Copy every line that contains the string "write" from the entries below.

Exercise data:
-=-=-

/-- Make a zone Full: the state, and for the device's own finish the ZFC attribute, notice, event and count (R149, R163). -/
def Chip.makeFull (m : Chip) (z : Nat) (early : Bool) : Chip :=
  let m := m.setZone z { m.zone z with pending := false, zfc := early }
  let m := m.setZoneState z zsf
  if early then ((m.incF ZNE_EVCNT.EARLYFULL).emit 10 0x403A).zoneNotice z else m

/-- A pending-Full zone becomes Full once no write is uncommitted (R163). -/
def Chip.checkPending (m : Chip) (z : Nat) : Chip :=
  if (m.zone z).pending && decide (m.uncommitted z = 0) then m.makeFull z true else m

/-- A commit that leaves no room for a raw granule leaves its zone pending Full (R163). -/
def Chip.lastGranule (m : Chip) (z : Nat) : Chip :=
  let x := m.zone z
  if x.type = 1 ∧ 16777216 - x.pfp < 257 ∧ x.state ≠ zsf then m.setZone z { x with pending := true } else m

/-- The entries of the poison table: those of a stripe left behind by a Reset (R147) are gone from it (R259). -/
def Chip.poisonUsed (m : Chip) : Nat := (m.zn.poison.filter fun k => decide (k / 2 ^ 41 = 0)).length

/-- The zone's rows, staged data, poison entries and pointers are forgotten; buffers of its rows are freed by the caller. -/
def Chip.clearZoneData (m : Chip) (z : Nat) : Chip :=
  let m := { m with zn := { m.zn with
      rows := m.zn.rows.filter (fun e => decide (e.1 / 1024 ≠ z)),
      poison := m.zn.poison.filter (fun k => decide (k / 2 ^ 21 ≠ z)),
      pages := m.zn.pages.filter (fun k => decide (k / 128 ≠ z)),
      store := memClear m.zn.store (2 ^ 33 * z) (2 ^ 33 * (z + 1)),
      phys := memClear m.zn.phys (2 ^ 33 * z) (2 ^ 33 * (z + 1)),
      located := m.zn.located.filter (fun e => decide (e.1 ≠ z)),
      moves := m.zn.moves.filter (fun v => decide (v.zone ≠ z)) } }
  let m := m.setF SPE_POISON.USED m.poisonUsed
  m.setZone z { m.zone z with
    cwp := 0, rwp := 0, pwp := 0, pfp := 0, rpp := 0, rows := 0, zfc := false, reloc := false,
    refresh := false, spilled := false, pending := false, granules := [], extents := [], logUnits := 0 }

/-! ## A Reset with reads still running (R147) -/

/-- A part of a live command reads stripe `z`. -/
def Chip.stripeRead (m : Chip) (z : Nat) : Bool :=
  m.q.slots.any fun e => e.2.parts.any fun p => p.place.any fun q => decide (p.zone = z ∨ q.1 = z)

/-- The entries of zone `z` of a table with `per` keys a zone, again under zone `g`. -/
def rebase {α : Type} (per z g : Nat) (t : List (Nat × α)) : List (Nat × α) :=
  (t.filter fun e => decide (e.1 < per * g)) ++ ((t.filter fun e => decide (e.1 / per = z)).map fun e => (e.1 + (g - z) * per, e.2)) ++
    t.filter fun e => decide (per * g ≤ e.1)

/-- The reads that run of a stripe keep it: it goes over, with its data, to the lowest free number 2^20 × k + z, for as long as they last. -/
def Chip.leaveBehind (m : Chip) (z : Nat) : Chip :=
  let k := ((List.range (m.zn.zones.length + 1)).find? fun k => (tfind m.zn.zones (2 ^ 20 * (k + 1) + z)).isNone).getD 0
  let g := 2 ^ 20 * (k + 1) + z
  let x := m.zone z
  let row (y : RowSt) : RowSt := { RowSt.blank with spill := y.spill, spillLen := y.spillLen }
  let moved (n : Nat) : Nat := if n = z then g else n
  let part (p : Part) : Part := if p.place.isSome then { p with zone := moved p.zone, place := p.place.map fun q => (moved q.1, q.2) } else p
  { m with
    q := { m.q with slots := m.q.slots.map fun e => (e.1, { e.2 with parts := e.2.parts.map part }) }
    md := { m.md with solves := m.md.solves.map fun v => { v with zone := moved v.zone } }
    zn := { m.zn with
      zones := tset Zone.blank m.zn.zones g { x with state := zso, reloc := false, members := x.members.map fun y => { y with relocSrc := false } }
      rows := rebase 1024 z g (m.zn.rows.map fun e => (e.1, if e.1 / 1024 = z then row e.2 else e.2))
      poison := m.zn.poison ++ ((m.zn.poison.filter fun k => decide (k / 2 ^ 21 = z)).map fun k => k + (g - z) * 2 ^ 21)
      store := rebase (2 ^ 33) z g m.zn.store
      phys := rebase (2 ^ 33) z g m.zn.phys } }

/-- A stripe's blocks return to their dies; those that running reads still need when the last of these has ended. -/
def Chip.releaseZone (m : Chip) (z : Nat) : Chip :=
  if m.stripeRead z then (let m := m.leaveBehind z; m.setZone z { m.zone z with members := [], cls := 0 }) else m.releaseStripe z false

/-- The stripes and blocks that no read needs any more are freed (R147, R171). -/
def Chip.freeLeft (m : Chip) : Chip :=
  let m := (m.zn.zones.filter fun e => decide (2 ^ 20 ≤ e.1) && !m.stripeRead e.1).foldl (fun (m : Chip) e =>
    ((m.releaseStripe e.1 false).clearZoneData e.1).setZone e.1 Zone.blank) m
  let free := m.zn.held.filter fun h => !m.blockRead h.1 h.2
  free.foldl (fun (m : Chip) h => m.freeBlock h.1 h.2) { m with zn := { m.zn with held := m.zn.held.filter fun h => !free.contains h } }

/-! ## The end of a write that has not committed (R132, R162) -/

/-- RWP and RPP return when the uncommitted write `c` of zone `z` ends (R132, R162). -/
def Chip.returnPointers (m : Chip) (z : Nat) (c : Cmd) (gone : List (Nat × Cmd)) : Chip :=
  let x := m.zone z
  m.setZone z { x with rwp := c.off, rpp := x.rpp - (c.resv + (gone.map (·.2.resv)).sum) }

-=-=-

Solution to this exercise:
/-- A pending-Full zone becomes Full once no write is uncommitted (R163). -/
/-! ## The end of a write that has not committed (R132, R162) -/
/-- RWP and RPP return when the uncommitted write `c` of zone `z` ends (R132, R162). -/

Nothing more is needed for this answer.